/-- 13 R332, R335, R357 to R359, R363: training of an enabled port brings it up at the width found, holds it when its neighbour is this device or has
no common revision, or is repeated after 10 ms; a NAK replays, counts as a corrected error (log entry 178) and after eight failed replays of a flit retrains; a port that loses its neighbour is
down; the selection starts the eligible packet with the smallest finish tag, which takes a credit of its virtual channel (log entry 65), and a packet
that waited for the queue's room moves in; FAB_HWM_CLEAR clears the marks named. -/
def Obligations.PortsTrainReplayAndSelect : Prop :=
  (∀ (p : Nat) (t : PortTrain) (s : State), s.ready = true → s.mayTrain p = true → (s.port p).state < 2 → (s.port p).trainedAt = none →
    exec (.portTraining p t) s = .next (s.modPort p (trained s.now s.selfNo t))) ∧
  (∀ (p since : Nat) (t : PortTrain) (s : State), s.ready = true → s.mayTrain p = true → (s.port p).state = 1 → (s.port p).trainedAt = some since →
    since + 10000 ≤ s.now → exec (.portTrainingRetry p t) s = .next (s.modPort p (trained s.now s.selfNo t))) ∧
  (∀ (now self : Nat) (t : PortTrain) (x y : Port), y = trained now self t x →
    (portWidth t.lanes = 0 → y.state = 1 ∧ y.cause = 1 ∧ y.trainedAt = some now) ∧
    (portWidth t.lanes ≠ 0 → t.device = self → y.state = 3 ∧ y.cause = 3) ∧
    (portWidth t.lanes ≠ 0 → t.device ≠ self → min fabRev t.rev < max fabMinRev t.minRev → y.state = 3 ∧ y.cause = 2) ∧
    (portWidth t.lanes ≠ 0 → t.device ≠ self → max fabMinRev t.minRev ≤ min fabRev t.rev →
      y.state = 2 ∧ y.width = portWidth t.lanes ∧ y.nrev = min fabRev t.rev ∧ y.neighbour = t.device ∧ y.queues = x.queues ∧ y.credits = t.credits)) ∧
  (∀ (p : Nat) (s : State), s.ready = true → p < 18 → (s.port p).state = 2 →
    ∃ t, exec (.portFlitNak p false) s = .next t ∧ (t.port p).failedReplays = 0 ∧ (t.port p).state = 2 ∧
      ErrorsOnly { s with fab := t.fab, freeCount := t.freeCount } t) ∧
  (∀ (p : Nat) (s : State), s.ready = true → p < 18 → (s.port p).state = 2 → (s.port p).failedReplays < 7 →
    ∃ t, exec (.portFlitNak p true) s = .next t ∧ (t.port p).failedReplays = (s.port p).failedReplays + 1 ∧ (t.port p).state = 2 ∧
      ErrorsOnly { s with fab := t.fab, freeCount := t.freeCount } t) ∧
  (∀ (p : Nat) (s : State), s.ready = true → p < 18 → (s.port p).state = 2 → 7 ≤ (s.port p).failedReplays →
    ∃ t, exec (.portFlitNak p true) s = .next t ∧ (t.port p).failedReplays = 0 ∧ (t.port p).state = 1 ∧
      (t.port p).width = 0 ∧ ErrorsOnly { s with fab := t.fab, freeCount := t.freeCount } t) ∧
  (∀ (p : Nat) (s : State), s.ready = true → p < 18 → (s.port p).state = 2 →
    exec (.portDown p) s = .next (s.modPort p (fun x =>
      { x with state := 0, cause := 1, width := 0, failedReplays := 0, wire := none, credits := [0, 0, 0, 0] }))) ∧
  (∀ (p q v : Nat) (returned : List Nat) (x : Port) (e : Packet × Nat) (s : State), s.ready = true → p < 18 → (s.port p).state = 2 →
    x = tagHeads s p ((s.port p).giveCredits returned) → minOn (fun q => getND x.head q 0) x.ready = some q → x.nextIn q = some e →
    v = packetChannel e.1 → (∀ w ∈ s.fab.withheld, w.out ≠ p ∨ w.packet.queue ≠ q) →
    ∃ t, exec (.egressSelect ⟨p, returned⟩) s = .next t ∧ (t.port p).wire = some e.1 ∧ getND (t.port p).queues q [] = dropFirst e (getND x.queues q []) ∧
      (t.port p).v = getND x.head q 0 ∧ hasN (t.port p).head q = false ∧ (t.port p).credits.getD v 0 + 1 = (s.port p).credits.getD v 0 + returned.getD v 0 ∧
      (∀ r, r ≠ p → t.port r = s.port r) ∧ t = { s with fab := t.fab }) ∧
  (∀ (p q : Nat) (returned : List Nat) (x : Port) (e : Packet × Nat) (w : Withheld) (s : State), s.ready = true → p < 18 → (s.port p).state = 2 →
    x = tagHeads s p ((s.port p).giveCredits returned) → minOn (fun q => getND x.head q 0) x.ready = some q → x.nextIn q = some e →
    s.fab.withheld.find? (fun w => w.out == p && w.packet.queue == q) = some w →
    ∃ t, exec (.egressSelect ⟨p, returned⟩) s = .next t ∧ (t.port p).wire = some e.1 ∧ t.fab.withheld = dropFirst w s.fab.withheld ∧
      getND (t.port p).queues q [] = dropFirst e (getND x.queues q []) ++ [(w.packet, s.now)] ∧ (∀ r, r ≠ p → t.port r = s.port r) ∧
      t = { s with fab := t.fab }) ∧
  (∀ (p : Nat) (returned : List Nat) (x : Port) (s : State), s.ready = true → p < 18 → (s.port p).state = 2 →
    x = tagHeads s p ((s.port p).giveCredits returned) → x.ready = [] →
    exec (.egressSelect ⟨p, returned⟩) s = .next (s.modPort p (fun _ => x))) ∧
  (∀ (p : Nat) (queues : W16) (s : State), s.ready = true → p < 18 →
    ∃ t, exec (.fabHwmClear p queues) s = .next t ∧ (∀ q, queues.toNat.testBit q = true → getN (t.port p).depthMark q = none ∧
      getN (t.port p).sojournMark q = none) ∧ (∀ r, r ≠ p → t.port r = s.port r) ∧ t = { s with fab := t.fab })

/-! ### The host link, errors and resets (03, 16, 18) -/

/-- 03 R57 to R60, 16 R422: training brings the link up at 8 or 4 lanes, and the first after a cold start makes the device ready; it is repeated
after 10 ms while neither group trains; a NAK replays, counts as a corrected error (log entry 178) and after eight failed replays of a flit the link retrains; a link that is lost starts the limit of
LNK_DOWN_LIMIT, past which the device fails with cause 2. -/
def Obligations.HostLinkTrainsAndFails : Prop :=
  (∀ (lanes : Byte) (s : State), (s.boot.status = 4 ∨ s.boot.status = 5) → s.link.up = false → s.link.trainedAt = none →
    (linkWidth (s.boot.usableLanes lanes)).1 ≠ 0 →
    ∃ t, exec (.linkTraining lanes) s = .next t ∧ t.link.up = true ∧ t.link.width = (linkWidth (s.boot.usableLanes lanes)).1 ∧
      t.link.group = (linkWidth (s.boot.usableLanes lanes)).2 ∧ t.boot.status = 5 ∧ t = { s with link := t.link, boot := t.boot }) ∧
  (∀ (lanes : Byte) (since : Nat) (s : State), (s.boot.status = 4 ∨ s.boot.status = 5) → s.link.up = false → s.link.trainedAt = some since →
    since + 10000 ≤ s.now → exec (.linkTrainingRetry lanes) s = .next (trainLink lanes s)) ∧
  (∀ (lanes : Byte) (s : State), (linkWidth (s.boot.usableLanes lanes)).1 = 0 →
    (trainLink lanes s).link.up = false ∧ (trainLink lanes s).link.trainedAt = some s.now ∧ trainLink lanes s = { s with link := (trainLink lanes s).link }) ∧
  (∀ s : State, s.link.up = true →
    ∃ t, exec (.linkFlitNak false) s = .next t ∧ t.link = { s.link with failedReplays := 0 } ∧
      ErrorsOnly { s with link := t.link, freeCount := t.freeCount } t) ∧
  (∀ s : State, s.link.up = true → s.link.failedReplays < 7 →
    ∃ t, exec (.linkFlitNak true) s = .next t ∧ t.link = { s.link with failedReplays := s.link.failedReplays + 1 } ∧
      ErrorsOnly { s with link := t.link, freeCount := t.freeCount } t) ∧
  (∀ s : State, s.link.up = true → 7 ≤ s.link.failedReplays →
    ∃ t, exec (.linkFlitNak true) s = .next t ∧ t.link.up = false ∧ t.link.training = true ∧ t.link.failedReplays = 0 ∧
      t.link.downSince.isSome = true ∧ ErrorsOnly { s with link := t.link, freeCount := t.freeCount } t) ∧
  (∀ s : State, s.link.up = true → s.link.downSince = none →
    ∃ t, exec .linkDown s = .next t ∧ t.link.up = false ∧ t.link.training = true ∧ t.link.width = 0 ∧ t.link.downSince = some s.now ∧
      t = { s with link := t.link }) ∧
  (∀ (since : Nat) (s : State), s.link.downSince = some since → (s.boot.status = 4 ∨ s.boot.status = 5) → s.link.everUp = true → s.link.up = false →
    since + max 10000 (s.act rLnkDownLimit) ≤ s.now → exec .linkDownLimitExpiry s = .next (failStop 2 s))

/-- 18 R457, Table 18-4, 16 R424: fail-stop leaves the device at code 0xF with FAULT_N low, link and ports down, FATAL sent four times on a link that is
up, the cause recorded where none is, SEC's attestation key and every fold's keys zeroed; sessions and memory stay as they are. -/
def Obligations.FailStopEntry : Prop :=
  ∀ (cause : Nat) (s : State), s.boot.status ≠ 15 → 1 ≤ cause → cause < 8 →
    FinalCode (failStop cause s) ∧ (failStop cause s).boot.status = 15 ∧
    (failStop cause s).link.fatalFlits = (if s.link.up then [cause, cause, cause, cause] else []) ∧
    (s.act rSysErrFatal = 0 → (failStop cause s).act rSysErrFatal = cause + s.now % 2 ^ 32 * 2 ^ 32) ∧
    (s.act rSysErrFatal ≠ 0 → (failStop cause s).act rSysErrFatal = s.act rSysErrFatal) ∧
    (failStop cause s).sec.ak = false ∧ (∀ f, (failStop cause s).fold f = { s.fold f with key := (s.fold f).key.zeroed } ∨
      (failStop cause s).fold f = s.fold f ∧ getN s.folds f = none) ∧
    (failStop cause s).mem = s.mem ∧ (failStop cause s).hostMem = s.hostMem ∧ (failStop cause s).sessions = s.sessions ∧
    (failStop cause s).pending = s.pending

/-- 18 Table 18-4, 16 R424: what makes a running device fail: a thermal trip (cause 1, THERM_TRIP_N low, every ladder block at L4), a watchdog (4), a
central PLL out of lock (5), a stack that holds bound pens (6), SEC's self-check (7); the patrol scrub of a bound channel counts its pass. -/
def Obligations.FailStopCausesAndScrub : Prop :=
  (∀ (sensor : Nat) (s : State), s.running = true → sensor < 80 →
    exec (.thermalTrip sensor) s = .next (allL4 { failStop 1 s with boot := { (failStop 1 s).boot with thermTripN := false } })) ∧
  (∀ (cpu : Nat) (s : State), s.running = true → cpu < 8 → exec (.watchdogExpiry cpu) s = .next (failStop 4 s)) ∧
  (∀ (pll : Nat) (s : State), s.running = true → (pll = 8 ∨ pll = 19) → bitOf s.power.pllLock pll = true →
    exec (.pllLockLoss pll) s = .next (failStop 5 { s with power := { s.power with pllLock := s.power.pllLock - 2 ^ pll } })) ∧
  (∀ (pll : Nat) (s : State), s.running = true → pll < 21 → pll ≠ 8 → pll ≠ 19 → bitOf s.power.pllLock pll = true →
    exec (.pllLockLoss pll) s = .next { s with power := { s.power with pllLock := s.power.pllLock - 2 ^ pll } }) ∧
  (∀ (stack : Nat) (s : State), s.running = true → stack < 8 → s.stackBound stack = true →
    exec (.hbmStackFailure stack) s = .next (failStop 6 s)) ∧
  (∀ s : State, s.running = true → exec .secSelfCheckFailure s = .next (failStop 7 s)) ∧
  (∀ (l : List ScrubFinding) (s b : State), s.ready = true → s.act rHbmScrub ≠ 0 → b = applyPend (fun k => k == rHbmScrub) s → b.act rHbmScrub ≠ 0 →
    exec (.hbmScrubPass l) s = .next ((l.foldl (fun s r => scrubChannel r s) b).count rHbmScrubPasses 1))

/-- 16 R415 to R430, 20 R496: the rise of COLD_RST_N runs the cold start; WARM_RST_N low for 1 µs or more takes a ready device to status 6, cause 1, and
BIST_WARM written 0x5752 to cause 2; the resume makes it ready; the self-test report is posted once. A pulse below 20 ns is filtered, one from
20 ns to below 1 µs is forbidden to the board: there the model stops (fault boardPulse). -/
def Obligations.ResetsAndSelfTestReport : Prop :=
  (∀ (b : BootInputs) (s : State), exec (.coldReset b) s = .next (coldStart b (coldState s))) ∧
  (∀ (b : BootInputs) (s : State), b.comparatorHot = false → b.testCode = none → b.bootCode = none →
    b.linkFences = 0 → bitOf b.strap 4 = false → linkWidth b.linkLanes = (8, 0) →
    ∃ t, exec (.coldReset b) s = .next t ∧ t.boot.status = 5 ∧ t.link.up = true ∧ t.link.width = 8 ∧ t.sec.ak = true ∧ t.boot.faultN = true) ∧
  (∀ (w : Nat) (s : State), s.boot.status = 5 → 1000 ≤ w → exec (.warmReset w) s = .next (beginWarm 1 s)) ∧
  (∀ s : State, (beginWarm 1 s).boot.status = 6 ∧ (beginWarm 1 s).boot.cause = 1 ∧ (beginWarm 1 s).link.up = false ∧
    (beginWarm 1 s).boot.warmCount = s.boot.warmCount + 1 ∧ (beginWarm 1 s).timer = s.timer ∧ (∀ r, ((beginWarm 1 s).ring r).state = 0)) ∧
  (∀ (v : W64) (s : State), s.ready = true → v.toNat % 65536 = 0x5752 → exec (.bistWarmWrite mgmtPath v) s = .next (beginWarm 2 s)) ∧
  (∀ s : State, s.boot.status = 6 →
    ∃ t, exec .warmResetResume s = .next t ∧ t.boot.status = 5 ∧ t.link.training = true ∧ t.mem = s.mem ∧ t.sessions = s.sessions) ∧
  (∀ (k q : Nat) (s : State), s.ready = true → s.boot.report = some k → s.defaultQueue mgmtPath = some q →
    ∃ t, exec .selftestReport s = .next t ∧ t.boot = { s.boot with report := none } ∧ RecordsOnly { s with boot := t.boot } t) ∧
  (∀ (w : Nat) (s : State), s.boot.status = 5 → 20 ≤ w → w < 1000 → exec (.warmReset w) s = .fault .boardPulse) ∧
  (∀ (w : Nat) (s : State), w < 20 → exec (.warmReset w) s = .next s)

/-- 16 R423, R425, 20 R496: COLD_RST_N low for 1 µs or more: STATUS 0, outputs in their reset state, registers at their reset values, rings, queues,
pens, fabric and telemetry gone; the host's memory and the TAP are no part of the device's reset. -/
def Obligations.ColdResetAsserted : Prop :=
  (∀ (w : Nat) (s : State), 1000 ≤ w → exec (.coldResetAssert w) s = .next (coldState s)) ∧
  (∀ (w : Nat) (s : State), 20 ≤ w → w < 1000 → exec (.coldResetAssert w) s = .fault .boardPulse) ∧
  (∀ (w : Nat) (s : State), w < 20 → exec (.coldResetAssert w) s = .next s) ∧
  (∀ s : State, (coldState s).boot = State.reset.boot ∧ (coldState s).regs = State.reset.regs ∧ (coldState s).rings = State.reset.rings ∧
    (coldState s).eqs = State.reset.eqs ∧ (coldState s).pens = State.reset.pens ∧ (coldState s).fab = State.reset.fab ∧
    (coldState s).link = State.reset.link ∧ (coldState s).power = State.reset.power ∧ (coldState s).sec = State.reset.sec ∧
    (coldState s).timer = 0 ∧ (coldState s).hostMem = s.hostMem ∧ (coldState s).tap = s.tap ∧
    (∀ p ∈ (coldState s).folds, p.2.ns.state ≠ nsAbsent))

/-! ### SEC's random values and scan access (15) -/

/-- 15 R411, R412: the DRBG reseeds after 65,536 requests or a second; a failed health test stops it and sets ENTROPY_FAIL; a token that is accepted
zeroes every secret and sets SCAN_TAINTED, and another changes nothing; the challenge is read word by word, and the sixth read draws a new one.
`drbg` gives free values. -/
def Obligations.RandomValuesAndScanAccess : Prop :=
  (∀ s : State, s.ready = true → s.sec.drbgOk = true → s.sec.entropyFail = false →
    (65536 ≤ s.sec.requests ∨ s.sec.lastReseed + 1000000 ≤ s.now) →
    exec .drbgReseed s = .next ({ s with sec := { s.sec with requests := 0, lastReseed := s.now } }.count rSecDrbgReseeds 1)) ∧
  (∀ s : State, s.ready = true → s.sec.entropyFail = false →
    ∃ t, exec .entropyHealthFail s = .next t ∧ t.sec.entropyFail = true ∧ t.sec.drbgOk = false ∧ t.mem = s.mem ∧ t.folds = s.folds) ∧
  (∀ (k : List Byte) (s : State), s.ready = true → tokenOk s k = true →
    ∃ t, exec (.scanUnlock k) s = .next t ∧ t.sec.seed = none ∧ t.sec.ak = false ∧ t.sec.tainted = true ∧
      t.folds = s.folds.map (fun p => (p.1, { p.2 with key := p.2.key.zeroed })) ∧ t.mem = s.mem ∧ t.sessions = s.sessions) ∧
  (∀ (k : List Byte) (s : State), s.ready = true → tokenOk s k = false → exec (.scanUnlock k) s = .next s) ∧
  (∀ (k : Nat) (s : State), s.ready = true → s.sec.challengeRead = k → k < 5 →
    exec (.scanChallengeRead mgmtPath) s = .next
      { s with sec := { s.sec with challengeRead := k + 1 }, readData := s.sec.challenge.getD k 0 }) ∧
  (∀ s : State, s.ready = true → s.sec.challengeRead = 5 → s.sec.drbgOk = true → s.sec.entropyFail = false →
    ∃ t, exec (.scanChallengeRead mgmtPath) s = .next t ∧ t.readData = s.sec.challenge.getD 5 0 ∧ t.sec.challengeRead = 0 ∧
      t.sec.challenge.length = 6 ∧ t.mem = s.mem)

-*-

_What the exercise asks_. Show all lines in the preceding material that have "Obligations" in them.

_Output of the exercise_.
def Obligations.PortsTrainReplayAndSelect : Prop :=
def Obligations.HostLinkTrainsAndFails : Prop :=
def Obligations.FailStopEntry : Prop :=
def Obligations.FailStopCausesAndScrub : Prop :=
def Obligations.ResetsAndSelfTestReport : Prop :=
def Obligations.ColdResetAsserted : Prop :=
def Obligations.RandomValuesAndScanAccess : Prop :=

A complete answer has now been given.